Lessons for AI Safety

At this point you’re probably asking: does this mean the robots will kill us all? I wish I knew. In the mean time, some tangentially related thoughts:

This is yet another breakthrough that comes from humans finding the correct way to structure knowledge so that an AI agent can comprehend it. I want to make a full post assessing whether that’s how most or all capability advances happen, but the upshot would be that it’s harder to make predictions.
In principle, this shows how AI takeoff could happen: AI finds a faster matrix multiplication algorithm, and since matrix multiplication is used in AI training, the AI can become smarter, making more discoveries and self-improving until it is arbitrarily powerful.
In practice, this paper is not at all contributing to takeoff. The newly discovered algorithms are probably not going to be used for numerical stability reasons, and even if they were, a 10-20% speedup of one particular step is probably not going to translate into a much smarter AI.
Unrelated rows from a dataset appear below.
/-! ### onChannel -/

@[simp] theorem Part.onChannel_channels (s : Part) (i : ChanId) (f : Channel → Channel) : (s.onChannel i f).channels = Bank.upd s.channels i f := rfl
@[simp] theorem Part.onChannel_port (s : Part) (i : ChanId) (f : Channel → Channel) : (s.onChannel i f).port = s.port := rfl
@[simp] theorem Part.onChannel_intake (s : Part) (i : ChanId) (f : Channel → Channel) : (s.onChannel i f).intake = s.intake := rfl
@[simp] theorem Part.onChannel_clock (s : Part) (i : ChanId) (f : Channel → Channel) : (s.onChannel i f).clock = s.clock := rfl
@[simp] theorem Part.onChannel_store (s : Part) (i : ChanId) (f : Channel → Channel) : (s.onChannel i f).store = s.store := rfl
@[simp] theorem Part.onChannel_rundowns (s : Part) (i : ChanId) (f : Channel → Channel) : (s.onChannel i f).rundowns = s.rundowns := rfl
@[simp] theorem Part.onChannel_runners (s : Part) (i : ChanId) (f : Channel → Channel) : (s.onChannel i f).runners = s.runners := rfl
@[simp] theorem Part.onChannel_firings (s : Part) (i : ChanId) (f : Channel → Channel) : (s.onChannel i f).firings = s.firings := rfl
@[simp] theorem Part.onChannel_airing (s : Part) (i : ChanId) (f : Channel → Channel) : (s.onChannel i f).airing = s.airing := rfl
@[simp] theorem Part.onChannel_timings (s : Part) (i : ChanId) (f : Channel → Channel) : (s.onChannel i f).timings = s.timings := rfl
@[simp] theorem Part.onChannel_presenters (s : Part) (i : ChanId) (f : Channel → Channel) : (s.onChannel i f).presenters = s.presenters := rfl
@[simp] theorem Part.onChannel_lines (s : Part) (i : ChanId) (f : Channel → Channel) : (s.onChannel i f).lines = s.lines := rfl
@[simp] theorem Part.onChannel_trunkLoss (s : Part) (i : ChanId) (f : Channel → Channel) : (s.onChannel i f).trunkLoss = s.trunkLoss := rfl
@[simp] theorem Part.onChannel_notices (s : Part) (i : ChanId) (f : Channel → Channel) : (s.onChannel i f).notices = s.notices := rfl
@[simp] theorem Part.onChannel_noticesLost (s : Part) (i : ChanId) (f : Channel → Channel) : (s.onChannel i f).noticesLost = s.noticesLost := rfl
@[simp] theorem Part.onChannel_draws (s : Part) (i : ChanId) (f : Channel → Channel) : (s.onChannel i f).draws = s.draws := rfl
@[simp] theorem Part.onChannel_record (s : Part) (i : ChanId) (f : Channel → Channel) (j : RecId) : (s.onChannel i f).record j = s.record j := rfl
@[simp] theorem Part.onChannel_rundown (s : Part) (i : ChanId) (f : Channel → Channel) (j : ProgId) : (s.onChannel i f).rundown j = s.rundown j := rfl
@[simp] theorem Part.onChannel_runner (s : Part) (i : ChanId) (f : Channel → Channel) (j : ProgId) : (s.onChannel i f).runner j = s.runner j := rfl
@[simp] theorem Part.onChannel_firing (s : Part) (i : ChanId) (f : Channel → Channel) (j : ProgId) : (s.onChannel i f).firing j = s.firing j := rfl
@[simp] theorem Part.onChannel_airingSet (s : Part) (i : ChanId) (f : Channel → Channel) (j : ProgId) : (s.onChannel i f).airingSet j = s.airingSet j := rfl
@[simp] theorem Part.onChannel_timing (s : Part) (i : ChanId) (f : Channel → Channel) (j : ProgId) : (s.onChannel i f).timing j = s.timing j := rfl
@[simp] theorem Part.onChannel_presenter (s : Part) (i : ChanId) (f : Channel → Channel) (j : PresId) : (s.onChannel i f).presenter j = s.presenter j := rfl
@[simp] theorem Part.onChannel_line (s : Part) (i : ChanId) (f : Channel → Channel) (j : LineId) : (s.onChannel i f).line j = s.line j := rfl
@[simp] theorem Part.onChannel_channel_self (s : Part) (i : ChanId) (f : Channel → Channel) : (s.onChannel i f).channel i = f (s.channel i) :=
  Bank.at_upd_self s.channels i f
theorem Part.onChannel_channel_of_ne (s : Part) {i j : ChanId} (f : Channel → Channel) (h : j ≠ i) : (s.onChannel i f).channel j = s.channel j :=
  Bank.at_upd_of_ne s.channels f h
theorem Part.onChannel_channel (s : Part) (i j : ChanId) (f : Channel → Channel) :
    (s.onChannel i f).channel j = if j = i then f (s.channel i) else s.channel j :=
  Bank.at_upd s.channels i j f

/-! ### onLine -/

@[simp] theorem Part.onLine_lines (s : Part) (i : LineId) (f : Line → Line) : (s.onLine i f).lines = Bank.upd s.lines i f := rfl
@[simp] theorem Part.onLine_port (s : Part) (i : LineId) (f : Line → Line) : (s.onLine i f).port = s.port := rfl
@[simp] theorem Part.onLine_intake (s : Part) (i : LineId) (f : Line → Line) : (s.onLine i f).intake = s.intake := rfl
@[simp] theorem Part.onLine_clock (s : Part) (i : LineId) (f : Line → Line) : (s.onLine i f).clock = s.clock := rfl
@[simp] theorem Part.onLine_store (s : Part) (i : LineId) (f : Line → Line) : (s.onLine i f).store = s.store := rfl
@[simp] theorem Part.onLine_rundowns (s : Part) (i : LineId) (f : Line → Line) : (s.onLine i f).rundowns = s.rundowns := rfl
@[simp] theorem Part.onLine_runners (s : Part) (i : LineId) (f : Line → Line) : (s.onLine i f).runners = s.runners := rfl
@[simp] theorem Part.onLine_firings (s : Part) (i : LineId) (f : Line → Line) : (s.onLine i f).firings = s.firings := rfl
@[simp] theorem Part.onLine_airing (s : Part) (i : LineId) (f : Line → Line) : (s.onLine i f).airing = s.airing := rfl
@[simp] theorem Part.onLine_timings (s : Part) (i : LineId) (f : Line → Line) : (s.onLine i f).timings = s.timings := rfl
@[simp] theorem Part.onLine_presenters (s : Part) (i : LineId) (f : Line → Line) : (s.onLine i f).presenters = s.presenters := rfl
@[simp] theorem Part.onLine_channels (s : Part) (i : LineId) (f : Line → Line) : (s.onLine i f).channels = s.channels := rfl
@[simp] theorem Part.onLine_trunkLoss (s : Part) (i : LineId) (f : Line → Line) : (s.onLine i f).trunkLoss = s.trunkLoss := rfl
@[simp] theorem Part.onLine_notices (s : Part) (i : LineId) (f : Line → Line) : (s.onLine i f).notices = s.notices := rfl
@[simp] theorem Part.onLine_noticesLost (s : Part) (i : LineId) (f : Line → Line) : (s.onLine i f).noticesLost = s.noticesLost := rfl
@[simp] theorem Part.onLine_draws (s : Part) (i : LineId) (f : Line → Line) : (s.onLine i f).draws = s.draws := rfl
@[simp] theorem Part.onLine_record (s : Part) (i : LineId) (f : Line → Line) (j : RecId) : (s.onLine i f).record j = s.record j := rfl
@[simp] theorem Part.onLine_rundown (s : Part) (i : LineId) (f : Line → Line) (j : ProgId) : (s.onLine i f).rundown j = s.rundown j := rfl
@[simp] theorem Part.onLine_runner (s : Part) (i : LineId) (f : Line → Line) (j : ProgId) : (s.onLine i f).runner j = s.runner j := rfl
@[simp] theorem Part.onLine_firing (s : Part) (i : LineId) (f : Line → Line) (j : ProgId) : (s.onLine i f).firing j = s.firing j := rfl
@[simp] theorem Part.onLine_airingSet (s : Part) (i : LineId) (f : Line → Line) (j : ProgId) : (s.onLine i f).airingSet j = s.airingSet j := rfl
@[simp] theorem Part.onLine_timing (s : Part) (i : LineId) (f : Line → Line) (j : ProgId) : (s.onLine i f).timing j = s.timing j := rfl
@[simp] theorem Part.onLine_presenter (s : Part) (i : LineId) (f : Line → Line) (j : PresId) : (s.onLine i f).presenter j = s.presenter j := rfl
@[simp] theorem Part.onLine_channel (s : Part) (i : LineId) (f : Line → Line) (j : ChanId) : (s.onLine i f).channel j = s.channel j := rfl
@[simp] theorem Part.onLine_line_self (s : Part) (i : LineId) (f : Line → Line) : (s.onLine i f).line i = f (s.line i) :=
  Bank.at_upd_self s.lines i f
theorem Part.onLine_line_of_ne (s : Part) {i j : LineId} (f : Line → Line) (h : j ≠ i) : (s.onLine i f).line j = s.line j :=
  Bank.at_upd_of_ne s.lines f h
theorem Part.onLine_line (s : Part) (i j : LineId) (f : Line → Line) :
    (s.onLine i f).line j = if j = i then f (s.line i) else s.line j :=
  Bank.at_upd s.lines i j f

/-! ### The plain fields -/

@[simp] theorem Part.setTrunkLoss_port (s : Part) (v : TrunkLoss) : (s.setTrunkLoss v).port = s.port := rfl
@[simp] theorem Part.setTrunkLoss_intake (s : Part) (v : TrunkLoss) : (s.setTrunkLoss v).intake = s.intake := rfl
@[simp] theorem Part.setTrunkLoss_clock (s : Part) (v : TrunkLoss) : (s.setTrunkLoss v).clock = s.clock := rfl
@[simp] theorem Part.setTrunkLoss_store (s : Part) (v : TrunkLoss) : (s.setTrunkLoss v).store = s.store := rfl
@[simp] theorem Part.setTrunkLoss_rundowns (s : Part) (v : TrunkLoss) : (s.setTrunkLoss v).rundowns = s.rundowns := rfl
@[simp] theorem Part.setTrunkLoss_runners (s : Part) (v : TrunkLoss) : (s.setTrunkLoss v).runners = s.runners := rfl
@[simp] theorem Part.setTrunkLoss_firings (s : Part) (v : TrunkLoss) : (s.setTrunkLoss v).firings = s.firings := rfl
@[simp] theorem Part.setTrunkLoss_airing (s : Part) (v : TrunkLoss) : (s.setTrunkLoss v).airing = s.airing := rfl
@[simp] theorem Part.setTrunkLoss_timings (s : Part) (v : TrunkLoss) : (s.setTrunkLoss v).timings = s.timings := rfl
@[simp] theorem Part.setTrunkLoss_presenters (s : Part) (v : TrunkLoss) : (s.setTrunkLoss v).presenters = s.presenters := rfl
@[simp] theorem Part.setTrunkLoss_channels (s : Part) (v : TrunkLoss) : (s.setTrunkLoss v).channels = s.channels := rfl
@[simp] theorem Part.setTrunkLoss_lines (s : Part) (v : TrunkLoss) : (s.setTrunkLoss v).lines = s.lines := rfl
@[simp] theorem Part.setTrunkLoss_trunkLoss (s : Part) (v : TrunkLoss) : (s.setTrunkLoss v).trunkLoss = v := rfl
@[simp] theorem Part.setTrunkLoss_notices (s : Part) (v : TrunkLoss) : (s.setTrunkLoss v).notices = s.notices := rfl
@[simp] theorem Part.setTrunkLoss_noticesLost (s : Part) (v : TrunkLoss) : (s.setTrunkLoss v).noticesLost = s.noticesLost := rfl
@[simp] theorem Part.setTrunkLoss_draws (s : Part) (v : TrunkLoss) : (s.setTrunkLoss v).draws = s.draws := rfl
@[simp] theorem Part.setTrunkLoss_record (s : Part) (v : TrunkLoss) (i : RecId) : (s.setTrunkLoss v).record i = s.record i := rfl
@[simp] theorem Part.setTrunkLoss_rundown (s : Part) (v : TrunkLoss) (i : ProgId) : (s.setTrunkLoss v).rundown i = s.rundown i := rfl
@[simp] theorem Part.setTrunkLoss_runner (s : Part) (v : TrunkLoss) (i : ProgId) : (s.setTrunkLoss v).runner i = s.runner i := rfl
@[simp] theorem Part.setTrunkLoss_firing (s : Part) (v : TrunkLoss) (i : ProgId) : (s.setTrunkLoss v).firing i = s.firing i := rfl
@[simp] theorem Part.setTrunkLoss_airingSet (s : Part) (v : TrunkLoss) (i : ProgId) : (s.setTrunkLoss v).airingSet i = s.airingSet i := rfl
@[simp] theorem Part.setTrunkLoss_timing (s : Part) (v : TrunkLoss) (i : ProgId) : (s.setTrunkLoss v).timing i = s.timing i := rfl
@[simp] theorem Part.setTrunkLoss_presenter (s : Part) (v : TrunkLoss) (i : PresId) : (s.setTrunkLoss v).presenter i = s.presenter i := rfl
@[simp] theorem Part.setTrunkLoss_channel (s : Part) (v : TrunkLoss) (i : ChanId) : (s.setTrunkLoss v).channel i = s.channel i := rfl
@[simp] theorem Part.setTrunkLoss_line (s : Part) (v : TrunkLoss) (i : LineId) : (s.setTrunkLoss v).line i = s.line i := rfl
In conclusion, the official AIZI rating of this article is “Algorithm Identifier? more like ZZZs Inducer!”^[7]

^{^}
I am using “number of axes” instead of the sometimes-used terms “rank” or “dimension” to minimize confusion. In this post and the Nature article, the rank of a tensor is used to mean “the least number of simple tensors needed to sum to this tensor”.
^{^}
The technique is that if you want to multiply 4-by-4s, you treat each 4-by-4 matrix as a 2-by-2 of 2-by-2s which are susceptible to your 2-by-2 multiplication algorithm, using 7 lots of 7 multiplications, so you’ve multiplied 4-by-4s in 49 multiplications total. Repeating this trick gives you an algorithm for $2^{k}$ -by- $2^{k}$ for any k, and for other sizes you can just pad out the matrix with 0s. In general, this technique means any algorithm that takes R multiplications for m-by-ms lets you multiply all n-by-ns for n ≥ m in $O (n^{l o g_{m} (R)})$ multiplications.
^{^}
See this for a refresher.
^{^}
Pun intended.
^{^}
Recall that the inner product of two vectors $(x_{1}, x_{2}, \dots, x_{n})$ and $(y_{1}, y_{2}, \dots, y_{n})$ is $x_{1} y_{1} + x_{2} y_{2} + \dots + x_{n} y_{n}$ .
^{^}
This is how I beat roguelikes.
^{^}
This is probably unfair, but I’m required by law to include a backronym.

[-]John arul5mo10

There is a basic question regarding alpha tensor. In game playing it makes sense to train a NN over a large number of self play games where the simulation wins a large number of times, with the intention of using the trained AI for playing a future game. Whereas in algorithm finding, every time there is a win, there is a algorithm and some times it could be new. If a simulation produces a new result it can very well be used as it is w/o further training a AI model. Can someone pl clarify this ?

[-]Robert_AIZI5mo20

That's all correct

[-]the gears to ascension2y10

the kind of correctness guarantee this work provides is one I think could be promising for safety: "we designed the structure of the problem so that there could not possibly be a representation anywhere in the problem space which is unsafe". it still seems like an impossible problem to find such guarantees for the continuous generalization of agentic coprotection, but I think there will turn out to be a version that puts very comfortable bounds on the representation and leaves relatively little to verify with a complicated prover afterwards.